In the last week I’ve had some more nibbles and it’s possible I’ll meet one or both or not…as you can see I’m temporarily running out of steam, but no worries…I’ll get my mojo back – promise.
Was reading about the 10 big lies that men tell on dating sites. None of them were news to me. It’s interesting, guys don’t lie about their age the way women do, but they do lie about height and weight. Women lie about weight. Also, evidently men lie or enhance their careers to the nth degree as do women and according to the article, they even say that they know celebrities to make themselves seem more desirable and interesting. Living in Lala Land, knowing celebrities only interests me temporarily.
Imagine bragging about knowing Kim Kardashian.
Lastly, supposedly, they lie about their income as well, but since I don’t care about that, I never worry. Luckily, I can say with great assurance, that I have never lied about anything except when people wanted me to lie about my age and I did that on two sites, one of which I’m not on anymore.
In the article the owner of a particular site called BeautifulPeople.com was interviewed at great length. I looked into this site as I thought at least the people would be good looking as I thought they would be fit on the Fitness site.
So your intrepid reporter went over to the site and saw that you register and post a picture and people of the opposite sex vote on whether you are attractive enough to be on the site. I must have left my brains outdoors for an hour since I actually registered, put one of my good pics on the site and started frantically checking every few minutes to see how I was doing.
I was in, I was out, I was in, I was out.

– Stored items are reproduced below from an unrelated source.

-- ==== Sys2Proof/Machine/SramOps.lean ====
section
/-! DEFINITION. SRAM words with inverted check bits (15_faults_and_sluices.md R480, R497). -/

namespace Sys2Proof.Machine

/-- An object's words written: their check bits are whole again (R480). -/
def sramWritten (kind : Nat) (keys : List Nat) (d : Dev) : Dev :=
  { d with fault.sramBad := d.fault.sramBad.filter (fun e => !keys.any (fun k => Config.sramWord kind k == e.1)) }

/-- A word read: one inverted bit is corrected, two are not (R480, R497). -/
def sramReadWord (w : Nat) (d : Dev) : Dev :=
  match akey d.fault.sramBad w with
  | some 1 => raiseNS 90 w { d with fault.sramBad := adel d.fault.sramBad w }
  | some _ => raiseNS 91 w d
  | none => d

/-- The word that holds an object of the kind reads as failed. -/
def sramFailed (d : Dev) (kind key : Nat) : Bool := akey d.fault.sramBad (Config.sramWord kind key) == some 2

/-- Objects read, word by word in order. -/
def sramRead (kind : Nat) (keys : List Nat) (d : Dev) : Dev :=
  if d.fault.sramBad.isEmpty then d else forEach (keys.map (Config.sramWord kind)) sramReadWord d

end Sys2Proof.Machine
end

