-- ==== Sys2Proof/Machine/ConvOps.lean ====
section
/-! DEFINITION. Conversion settings, history, captures and the decimation weights
(05_cell_conversion.md R126 to R156). -/

namespace Sys2Proof.Machine

/-! ## Settings in force -/

/-- Channels that can be converted now. -/
def enabledNow (d : Dev) : BitVec 25 := d.conv.enable &&& ~~~ (BitVec.ofNat 25 d.conv.disabledDiag.toNat)

/-- The sample settings that the items ask for (R160). -/
def calAsked (d : Dev) : Cal :=
  { range := itemN d 0x0106, tcomp := itemN d 0x0107
    gain := (List.range 25).map (fun c => item d (0x0111 + c))
    ofs := (List.range 25).map (fun c => item d (0x0131 + c)) }

/-- The conversion items ask for other settings than those in force (R136). -/
def convDiffers (d : Dev) : Bool :=
  itemN d 0x0101 != d.conv.enable.toNat || itemN d 0x0102 != d.conv.mode || itemN d 0x0103 != d.conv.dec ||
    itemN d 0x0104 != d.conv.fir || itemN d 0x0105 != d.conv.apl || calAsked d != d.conv.cal

/-- The asked change alters N (R136). -/
def convAltersN (d : Dev) : Bool :=
  (itemN d 0x0103 != d.conv.dec || itemN d 0x0105 != d.conv.apl) && (itemN d 0x0105 != 0 || d.conv.apl != 0)

/-- An enabled CONVERT slot is in force. -/
def convertInForce (d : Dev) : Bool :=
  d.tb.slots.any (fun (s : Option Slot) => match s with
    | some x => x.en && x.action == 1
    | none => false)

/-- A channel freshly enabled: settling count loaded, no previous sample (R146, R147). -/
def enableChannel (c : Nat) (d : Dev) : Dev :=
  settleOne c { d with conv.prev := d.conv.prev.set c 0x80000000 }

/-- The conversion items taken into force with the settling counts they load (R136, R147). -/
def convTake (d : Dev) : Dev :=
  let en := BitVec.ofNat 25 (itemN d 0x0101)
  let fresh := en &&& ~~~ d.conv.enable
  let all := itemN d 0x0102 != d.conv.mode || itemN d 0x0103 != d.conv.dec || itemN d 0x0104 != d.conv.fir ||
    itemN d 0x0105 != d.conv.apl
  let sh := itemN d 0x0106 != d.conv.cal.range
  let newN := convAltersN d
  let modeNew := itemN d 0x0102 != d.conv.mode
  let d1 := { d with
    conv.enable := en, conv.mode := itemN d 0x0102, conv.dec := itemN d 0x0103, conv.fir := itemN d 0x0104,
    conv.apl := itemN d 0x0105, conv.cal := calAsked d, conv.waiting := false, conv.atMeridian := false }
  let d2 := whenDo all settleAll (forEach (mlist fresh) enableChannel d1)
  let d3 := whenDo sh (settleOne 24) d2
  let d4 := whenDo modeNew reanchor d3
  whenDo newN (fun d => setMult (wantedMult d d.tb.inc) d) d4

/-- A write of conversion items: it takes effect now, at a lead point or frame boundary, or at the meridian (R136). -/
def convChanged (d : Dev) : Dev :=
  if !convDiffers d then { d with conv.waiting := false, conv.atMeridian := false }
  else if convAltersN d then { d with conv.waiting := true, conv.atMeridian := true }
  else if !active d || (d.conv.mode = 0 && !convertInForce d) then convTake d
  else { d with conv.waiting := true, conv.atMeridian := false }

/-- A lead point or frame boundary lets a waiting change take effect (R136). -/
def convAtPoint (d : Dev) : Dev := if d.conv.waiting && !d.conv.atMeridian then convTake d else d

/-- Entry to ACTIVE-M or ACTIVE-H from STANDBY: every enabled channel counts as enabled (R147). -/
def convStart (d : Dev) : Dev :=
  let d1 := { d with conv.visSince := false, conv.busy := List.replicate 25 0, conv.apStart := []
                     bist.cycleAt := d.bist.cycleAt + (d.now - d.bist.pausedAt) }
  reanchor (forEach (mlist d.conv.enable) enableChannel d1)

/-- CK_PHASE cycles of one CK_MOD cycle (R110). -/
def modCycle (mult inc : Nat) : Rat := if mult = 0 ∨ inc = 0 then 48 else (2 ^ 48 : Rat) / (mult * inc)

/-- Period and phase, as one number, k half frames after the grid's start (R129). -/
def frameEdge (d : Dev) (k : Nat) : Nat :=
  (d.conv.anchorAt + (halfAperture (apertureMult d) d.tb.inc (k * decR d.conv.dec)).toNat) % 2 ^ 64

/-- Period and phase of the centre of the frame in progress (R129). -/
def frameCentre (d : Dev) : Nat × Word :=
  let h := frameEdge d (2 * d.conv.frameNo + 1)
  (h / 2 ^ 32, Word.of (h % 2 ^ 32))

/-- A CONTINUOUS frame begins now (R129): its centre lies half a frame on. -/
def beginFrame (d : Dev) : Dev :=
  { d with
    conv.frameAt := some (frameCentre d)
    conv.centred := none
    conv.frameMod := d.conv.modCount
    conv.centreAt := d.now + (((decR d.conv.dec : Rat) * modCycle (apertureMult d) d.tb.inc) / 2).ceil.toNat }

/-- The aperture of the channel ends. -/
def channelsFree (m : BitVec 25) (d : Dev) : Dev :=
  { d with conv.busy := (List.range 25).map (fun c => if mbit m c then 0 else nth d.conv.busy c 0) }

/-- Conversion stops on leaving ACTIVE: apertures, leads and records not complete form no sample (R126). -/
def convStop (d : Dev) : Dev :=
  { d with bist.pausedAt := d.now, conv.busy := List.replicate 25 0, conv.apStart := [], conv.anchored := false
           conv.frameAt := none, conv.flight := d.conv.flight.filter (fun (r : Rec) => r.complete)
           tb.darkNow := [], tb.owed := [], bal.dark := 0 }

/-! ## History -/

/-- a is later than b in the serial order of TSEQ (R135). -/
def serialLater (a b : Nat) : Bool :=
  let x := (a + 2 ^ 32 - b % 2 ^ 32) % 2 ^ 32
  decide (1 ≤ x) && decide (x < 2 ^ 31)

/-- t lies in first to last of the serial order. -/
def inSpan (first last t : Nat) : Bool := !serialLater first t && !serialLater t last

/-- History depth (R149). -/
def historyDepth : Part → Nat
  | .tl2440 => 32768
  | .tl2424 => 16384
  | .tl1612 => 8192

/-- A capture pins the record (R153). -/
def pins (c : Capture) (r : Rec) : Bool := c.state == 3 && c.epoch == r.epoch && inSpan c.first c.last r.tseq

/-- Some capture pins the record. -/
def pinned (d : Dev) (r : Rec) : Bool := d.conv.caps.any (fun (c : Capture) => pins c r)

/-- The oldest record that no capture pins is overwritten (R151). -/
def dropOldest (d : Dev) : List Rec → List Rec
  | [] => []
  | r :: t => if pinned d r then r :: dropOldest d t else t

/-- The balance current log keeps the last eighth of the history depth (R248). -/
def trimLog (n : Nat) (l : List Rec) : List Rec :=
  (l.take (l.length - n)).map (fun (r : Rec) => { r with blog := [] }) ++ l.drop (l.length - n)

/-- A record made visible: the oldest live one goes where the depth is reached (R151, R248). -/
def showRecord (r : Rec) (d : Dev) : Dev :=
  let kept := if historyDepth d.part ≤ d.conv.live.length then dropOldest d d.conv.live else d.conv.live
  { d with conv.live := trimLog (historyDepth d.part / 8) (kept ++ [r]), conv.visSince := true }

/-- The latest visible record of the present count of TSEQ. -/
def latestRec (d : Dev) : Option Rec := d.conv.live.reverse.find? (fun (r : Rec) => r.epoch == d.conv.epoch)

/-- The visible record of a TSEQ, the newest count first. -/
def recOf (d : Dev) (t : Nat) : Option Rec := d.conv.live.reverse.find? (fun (r : Rec) => r.tseq == t)

/-- Word c of a record. -/
def recWord (r : Rec) (c : Nat) : Word := nth r.words c 0x80000000

/-- Transit log words of a record (R150). -/
def logWords (r : Rec) : List Word :=
  [Word.of r.period, Word.of ((r.phase.toNat / 256) * 256 + r.slot * 16 + b2n r.cont * 8 + b2n (r.quiet != 0) * 4 +
    b2n (r.quiet != 0 && (r.named &&& ~~~ r.quiet) != 0) * 2)]

/-! ## Captures -/

/-- Capture c. -/
def capAt (d : Dev) (c : Nat) : Capture := nth d.conv.caps c Capture.reset

/-- A capture changed. -/
def modCap (c : Nat) (f : Capture → Capture) (d : Dev) : Dev := { d with conv.caps := d.conv.caps.modify c f }

/-- A capture FROZEN with its span, pinned as far as the records are still live (R153); EV114. -/
def freezeCap (c last : Nat) (trunc : Bool) (d : Dev) : Dev :=
  let x := capAt d c
  let first := (x.trigTseq + 2 ^ 32 + 1 - x.pre % 2 ^ 32) % 2 ^ 32
  let kept := d.conv.live.filter (fun (r : Rec) => r.epoch == d.conv.epoch && inSpan first last r.tseq)
  let before := kept.filter (fun (r : Rec) => !serialLater r.tseq x.trigTseq)
  let f := match kept with
    | r :: _ => r.tseq
    | [] => last
  raiseNS 114 0xFFFF (modCap c (fun y => { y with state := 3, first := f, last := last, preValid := before.length,
                                                  truncated := trunc, epoch := d.conv.epoch }) d)

/-- Captures whose POST record is visible freeze (R153). -/
def freezeDue (d : Dev) : Dev :=
  forEach [0, 1, 2, 3] (fun c d =>
    let x := capAt d c
    let last := (x.trigTseq + x.post) % 2 ^ 32
    if x.state = 2 && d.conv.live.any (fun (r : Rec) => r.epoch == d.conv.epoch && !serialLater last r.tseq)
    then freezeCap c last false d else d) d

/-- An ARMED capture triggered now (R153): its trigger record is the last visible record. With no visible record the
count stands one before TSEQ 0 of the next. -/
def triggerCap (c : Nat) (d : Dev) : Dev :=
  if (capAt d c).state ≠ 1 then d
  else
    let t := match latestRec d with
      | some r => r.tseq
      | none => (d.conv.tseq + 2 ^ 32 - 1) % 2 ^ 32
    freezeDue (modCap c (fun y => { y with state := 2, trigTseq := t }) d)

/-- The setting of event flag k triggers the captures armed on it (R152). -/
def triggerOnEvents (before after : BitVec 128) (d : Dev) : Dev :=
  let rose := after &&& ~~~ before
  if rose = 0 then d
  else forEach [0, 1, 2, 3] (fun c d =>
    let x := capAt d c
    if x.state = 1 && x.trig = 3 && mbit rose x.event then triggerCap c d else d) d

/-- A span ended by a restart from SAFE_HOLD: FROZEN and TRUNCATED (R156). -/
def truncateCap (c : Nat) (d : Dev) : Dev :=
  let x := capAt d c
  let last := match latestRec d with
    | some r => r.tseq
    | none => (d.conv.tseq + 2 ^ 32 - 1) % 2 ^ 32
  if x.state = 1 then freezeCap c last true (modCap c (fun y => { y with trigTseq := last }) d)
  else if x.state = 2 then freezeCap c last true d
  else d

/-! ## Decimation weights -/

/-- Binomial n choose 3. -/
def choose3 (n : Int) : Int := if n < 3 then 0 else n * (n - 1) * (n - 2) / 6

/-- Sum of the sinc3 weights of the first m of the 3R - 2 bits (R127). -/
def sincSum (r : Nat) (m : Int) : Int :=
  if m ≤ 0 then 0
  else if 3 * (r : Int) - 2 ≤ m then (r : Int) ^ 3
  else choose3 (m + 2) - 3 * choose3 (m - r + 2) + 3 * choose3 (m - 2 * r + 2)

/-- The same with the FIR stage, times 4, over 5R - 2 bits (R127). -/
def firSum (r : Nat) (m : Int) : Int := sincSum r m + 2 * sincSum r (m - r) + sincSum r (m - 2 * r)

/-- CK_MOD bits of the support (R127). -/
def supportBits (r : Nat) (fir : Bool) : Nat := if fir then 5 * r - 2 else 3 * r - 2

/-- The first bit of a record's support on channel c, from the aperture's first bit, and the support's length (R127). -/
def supportOf (r : Rec) (c : Nat) : Int × Nat :=
  let n := decR r.dec
  if mbit r.quiet c then (0, n) else if r.fir then (1 - 2 * (n : Int), 5 * n - 2) else (1 - (n : Int), 3 * n - 2)

/-- The weight of bit i of a support, all of them summing to 1 (R127). -/
def bitWeight (r : Rec) (c i : Nat) : Rat :=
  let n := decR r.dec
  if mbit r.quiet c then 1 / (n : Rat)
  else if r.fir then ((firSum n (i + 1) - firSum n i : Int) : Rat) / (4 * (n : Rat) ^ 3)
  else ((sincSum n (i + 1) - sincSum n i : Int) : Rat) / (n : Rat) ^ 3

/-- The modulator bits of channel c in a record's support, newest first; none where the decimator does not hold all of
them (R125, R128). -/
def supportBitsOf (d : Dev) (r : Rec) (c : Nat) : Option (List Bool) :=
  match r.modAt with
  | none => none
  | some a =>
    let x := supportOf r c
    let lo := (a : Int) + x.1
    let hi := lo + x.2
    if decide ((d.conv.modCount : Int) - d.conv.mods.length ≤ lo) && decide (0 ≤ lo) && decide (hi ≤ d.conv.modCount) then
      some (((d.conv.mods.drop (d.conv.modCount - hi.toNat)).take x.2).map (fun m => mbit m c))
    else none

/-- The weighted share of 1 bits of a support (R127); the weights are symmetric, so its order does not matter. -/
def weighBits (r : Rec) (c : Nat) (l : List Bool) : Rat :=
  (l.zipIdx.map (fun e => if e.1 then bitWeight r c e.2 else 0)).sum

/-- The longest run of identical bits (R142): the run so far, its bit, the longest. -/
def longestRun : List Bool → Nat → Bool → Nat → Nat
  | [], n, _, m => max m n
  | x :: t, n, b, m => if x == b then longestRun t (n + 1) b m else longestRun t 1 x (max m n)

/-- A modulator overload in a support: 64 consecutive identical bits (R142). -/
def overloaded (l : List Bool) : Bool := decide (64 ≤ longestRun l 0 false 0)

/-- Bits of a record's support that lie before time t (R233). -/
def bitsBefore (r : Rec) (t : Int) : Int :=
  let c := modCycle r.mult r.inc
  let start := (r.firedAt : Rat) - c * (supportBits (decR r.dec) r.fir : Rat) / 2
  (((t : Rat) - start) / c).floor

/-- Weight of the interval [a, b) within a record's support (R233). -/
def supportWeight (r : Rec) (a b : Int) : Int :=
  let f := if r.fir then firSum (decR r.dec) else sincSum (decR r.dec)
  f (bitsBefore r b) - f (bitsBefore r a)

end Sys2Proof.Machine
end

They had a little red and green line with a little circle that moved up and down in the red and green as the votes came in. I had some positive and was in green territory and then went into red territory. To be scrupulously fair, they don’t tell you how many negative votes you get, but only the positive votes.
It was morning, and I’m assuming that most people weren’t yet perusing the dating sites… that seems more of an afternoon, I’m getting bored and day is winding down kind of activity.
I went for a run and had an epiphany.
What a REPUGNANT site!!!! Hello Ilana, where was your sense. You’ll be happy to know that I came home and took down my profile at once. I did notice I had 13 positive votes and someone had awarded me a virtual diamond.
Frankly, I’d have taken it if it were real.